= TASK GOAL =
Reproduce exactly the lines from the one containing "extract_lets e1 e2 d1" through the last line of the records below, both included, and nothing else.

----- DATA LISTING

/-- What `Dev.elShorted` may write. -/
abbrev Dev.elShortedScope : Dev.Scope := { freeCount := true, staged := true, mem := true, tick := true, acq := true, hop := true, img := true, ct := true, aux := true, cal := true, seq := true, panel := true, hp := true, ring := true, cl := true, pp := true, pwr := true, flt := true, regs := [R.SYS_CTRL, R.SYS_STATUS, R.SYS_REASON, R.SYS_HALT_INFO, R.ACQ_STATUS, R.ACQ_SHORTMAP0, R.ACQ_SHORTMAP1, R.HOP_STATUS, R.CAL_STATUS, R.CAL_REASON, R.SEQ_STATUS, R.SEQ_EVPEND, R.GPIO_STATUS, R.GPIO_SWAPST, R.HP_ATTN, R.XR_ECCSB, R.XR_ECCDB, R.RQ_PI, R.RQ_CI, R.RQ_SEQX, R.RQ_LOST, R.RQ_STATUS, R.PP_STATUS, R.PP_COUNTS2, R.PWR_ON, R.PWR_RES, R.PWR_DST0, R.PWR_DST1, R.PWR_WSRC, R.FLT_LOG, R.FLT_LAST, R.FLT_WOPEN], fams := [(0x3ce0, 4), (0x1818, 32), (0x1820, 32), (0x44c0, 4)] }

theorem Dev.Keeps.elShorted {w : Dev.Scope} {d₀ d : Dev} {n : Nat} (h : Dev.Keeps w d₀ d)
    (hw : Dev.elShortedScope.le w = true := by decide) : Dev.Keeps w d₀ (d.elShorted n) := by
  refine h.step hw ?_
  have h : Dev.Keeps Dev.elShortedScope d d := .refl
  unfold Dev.elShorted
  extract_lets e1 e2 d1
  have he1 : Dev.Keeps Dev.elShortedScope d e1 := h.supDrop
  have hd1 : Dev.Keeps Dev.elShortedScope d d1 := he1.upd (acq := nofun)
  exact Dev.Keeps.ite h hd1.putBit.raise

/-- What `Dev.checkLeft` may write. -/
abbrev Dev.checkLeftScope : Dev.Scope := { freeCount := true, staged := true, mem := true, tick := true, acq := true, hop := true, img := true, ct := true, aux := true, cal := true, seq := true, panel := true, hp := true, ring := true, cl := true, pp := true, pwr := true, flt := true, regs := [R.SYS_CTRL, R.SYS_STATUS, R.SYS_REASON, R.SYS_HALT_INFO, R.ACQ_STATUS, R.HOP_STATUS, R.AUX_COUNTS, R.CAL_STATUS, R.CAL_REASON, R.CAL_COUNT0, R.CAL_COUNT1, R.SEQ_STATUS, R.SEQ_EVPEND, R.GPIO_STATUS, R.GPIO_SWAPST, R.HP_ATTN, R.XR_ECCSB, R.XR_ECCDB, R.RQ_PI, R.RQ_CI, R.RQ_SEQX, R.RQ_LOST, R.RQ_STATUS, R.PP_STATUS, R.PP_COUNTS2, R.PWR_ON, R.PWR_RES, R.PWR_DST0, R.PWR_DST1, R.PWR_WSRC, R.FLT_LOG, R.FLT_LAST, R.FLT_WOPEN], fams := [(0x1818, 32), (0x1820, 32), (0x3ce0, 4), (0x44c0, 4), (0x1c58, 8), (0x1c5c, 8), (0x1c30, 8), (0x1c34, 8)] }

theorem Dev.Keeps.checkLeft {w : Dev.Scope} {d₀ d : Dev} {was : Nat} (h : Dev.Keeps w d₀ d)
    (hw : Dev.checkLeftScope.le w = true := by decide) : Dev.Keeps w d₀ (d.checkLeft was) := by
  refine h.step hw ?_
  have h : Dev.Keeps Dev.checkLeftScope d d := .refl
  unfold Dev.checkLeft
  exact Dev.Keeps.ite h.domRelease h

----------

= TASK RESULT =
  extract_lets e1 e2 d1
  have he1 : Dev.Keeps Dev.elShortedScope d e1 := h.supDrop
  have hd1 : Dev.Keeps Dev.elShortedScope d d1 := he1.upd (acq := nofun)
  exact Dev.Keeps.ite h hd1.putBit.raise

/-- What `Dev.checkLeft` may write. -/
abbrev Dev.checkLeftScope : Dev.Scope := { freeCount := true, staged := true, mem := true, tick := true, acq := true, hop := true, img := true, ct := true, aux := true, cal := true, seq := true, panel := true, hp := true, ring := true, cl := true, pp := true, pwr := true, flt := true, regs := [R.SYS_CTRL, R.SYS_STATUS, R.SYS_REASON, R.SYS_HALT_INFO, R.ACQ_STATUS, R.HOP_STATUS, R.AUX_COUNTS, R.CAL_STATUS, R.CAL_REASON, R.CAL_COUNT0, R.CAL_COUNT1, R.SEQ_STATUS, R.SEQ_EVPEND, R.GPIO_STATUS, R.GPIO_SWAPST, R.HP_ATTN, R.XR_ECCSB, R.XR_ECCDB, R.RQ_PI, R.RQ_CI, R.RQ_SEQX, R.RQ_LOST, R.RQ_STATUS, R.PP_STATUS, R.PP_COUNTS2, R.PWR_ON, R.PWR_RES, R.PWR_DST0, R.PWR_DST1, R.PWR_WSRC, R.FLT_LOG, R.FLT_LAST, R.FLT_WOPEN], fams := [(0x1818, 32), (0x1820, 32), (0x3ce0, 4), (0x44c0, 4), (0x1c58, 8), (0x1c5c, 8), (0x1c30, 8), (0x1c34, 8)] }

theorem Dev.Keeps.checkLeft {w : Dev.Scope} {d₀ d : Dev} {was : Nat} (h : Dev.Keeps w d₀ d)
    (hw : Dev.checkLeftScope.le w = true := by decide) : Dev.Keeps w d₀ (d.checkLeft was) := by
  refine h.step hw ?_
  have h : Dev.Keeps Dev.checkLeftScope d d := .refl
  unfold Dev.checkLeft
  exact Dev.Keeps.ite h.domRelease h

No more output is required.